Certainly, size and drainage rate can also cause issues. Like a funnel filled with sugar or sand, the system will drain thoroughly if infill/outflow rates are optimized. Too much flow will block the funnel, and, if the walls of the funnel are wet, i.e., sticky, the sugar or sand will begin to accumulate and block drainage, virtually regardless of drainage rate. This implies both flow rate and oil composition can affect initial and ultimate flow rates and recoveries. Controlling flow rates may help to optimize recovery, but its role is not as dramatic as that of oil quantity and its composition.

On the other hand, carbonates, although present in small amounts throughout many shales, are often separate beds, or interfingered lenses or beds having storage capacity. This potential storage capacity is non-sticky, because the interfingered lenses are not organic-rich and so avoid adsorption issues. The most obvious example of an oil-producing system with such features is the Bakken formation, or the ongoing development of the Austin Chalk (Eagle Ford source rock).
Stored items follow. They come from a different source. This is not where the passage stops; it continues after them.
-- ==== Sys2Proof/Machine/Alu.lean ====
section
/-!
DEFINITION. The ALU instructions (spec/41_alu.md). A binary op reads AI1, then AI2, computes, then
writes AIO (R200), and its flag writes go through the lazy-flag rule (40_bundle R165).
-/

namespace Sys2Proof.Machine

/-- The end of an ALU op: the destination write and the flag writes (41_alu R200). -/
def State.aluFinish (s : State) (r : Result) (d : AluDst) : State :=
  (s.aluWrite r.val d).putFlags r.flags

/-- NOP (ALU), 41_alu R201. -/
def execNopAlu (s : State) : Host.Outcome State Fault Refusal := .next s

/-- ADD, 41_alu R202. -/
def execAdd (s1 : AluSrc1) (s2 : AluSrc2) (dst : AluDst) (s : State) :
    Host.Outcome State Fault Refusal :=
  .next ((s.afterAluSrc2 s2).aluFinish (addResult s.cfg.addSat (s.aluSrc1 s1) (s.aluSrc2 s2)) dst)

/-- CMP, 41_alu R203: AU and AD are free draws. -/
def execCmp (s1 : AluSrc1) (s2 : AluSrc2) (s : State) : Host.Outcome State Fault Refusal :=
  let t := s.afterAluSrc2 s2
  .next (t.drew.drew.putFlags
    (cmpFlags (s.aluSrc1 s1) (s.aluSrc2 s2) (Config.freeBit t.draws) (Config.freeBit (t.draws + 1))))

/-- CIF, 41_alu R204: MOD is read at execution. -/
def execCif (src : AluSrc2) (dst : AluDst) (s : State) : Host.Outcome State Fault Refusal :=
  .next ((s.afterAluSrc2 src).aluFinish (cifResult s.roundMode (s.aluSrc2 src)) dst)

/-- CFI, 41_alu R205: the result of a NaN is a free draw. -/
def execCfi (src : AluSrc2) (dst : AluDst) (s : State) : Host.Outcome State Fault Refusal :=
  let t := s.afterAluSrc2 src
  .next (t.drew.aluFinish (cfiFlagged s.roundMode t.freeWord (s.aluSrc2 src)) dst)

end Sys2Proof.Machine
end

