-- ==== Sys2Proof/Machine/Core.lean ====
section
/-!
DEFINITION. The machine as the host runs it.
-/

def Sys2Proof.core : Host.Core :=
  { State := Sys2Proof.Machine.State
    Fault := Sys2Proof.Machine.Fault
    Refusal := Sys2Proof.Machine.Refusal
    step := Sys2Proof.Machine.step
    reset := Sys2Proof.Machine.State.reset }
end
In this context, during late diagenesis, organic matter releases relatively high amounts of water, carbon dioxide and organic acids. While the amounts of water and carbon dioxide released decrease in the hydrocarbon-generation phase, they continue to be released, albeit in lesser quantities. Thus, saturation of any pore volume quickly occurs until a migration pathway is created by the excess pressure from either the nonhydrocarbon or the hydrocarbon generation.

The generated carbon dioxide and acids in water have the ability to dissolve carbonate, and it becomes a matter of volumetrics to understand if they can create both migration conduits and potentially secondary porosity in associated carbonates. If so, the source rock plays an important role not only in generation, but also, potentially, in the creation of increased pressure associated with compaction and generation, organic porosity, migration pathways, and secondary porosity in carbonates.

Early techniques in geochemistry used measurement of petroleum yields via solvent extraction. This approach is still used today, particularly for characterizing petroleum either for quality or for source characteristics derived from fingerprinting, biomarker, and isotopic data. With the advent of the Rock-Eval instrument, however, an approximation for extract yields could be obtained. Rock-Eval free-oil yields (S1) are similar but not identical to extract yields, and can be used to identify high oil saturations in shales or nonshales.

As a final point, obtaining maximum gas flow from a shale cannot be achieved when there is oil in the system. The reason? Not all the oil has been converted to gas, thereby limiting the volume of gas generated, the pressure in the system, and the presence of polar-black-oil components that are strongly adsorptive.

This does not mean that oil cannot be produced from shales, however. Oil can be produced from shales (and has been for more than a century) and gas will almost always be associated with that oil, because both oil and gas are generated in the oil window. In fact, it is much more difficult to obtain high oil-flow rates, depending on the shale-oil-system type: either mudstone-dominated systems, or the less restrictive non-mudstone-dominated systems, particularly systems containing high amounts of carbonate.

The better economics of oil versus gas during recent decades have given shale oil and any liquids co-produced with gas a premium. In fact, the process becomes a matter of identifying not where the shale oil is (it’s everywhere), but rather where one can locate the highest oil saturations (which change during the oil window due to episodic expulsion), thereby achieving the best flow rates and better estimated ultimate recoveries.

Obviously, any oil and gas developer would prefer to be in a manufacturing mode for producing hydrocarbons from reservoirs, whether conventional or unconventional. But, for the sake of minimizing exploration and development risk, a petroleum systems approach is essential in unconventional reservoirs. And, the ultimate end-game can pay out big dividends.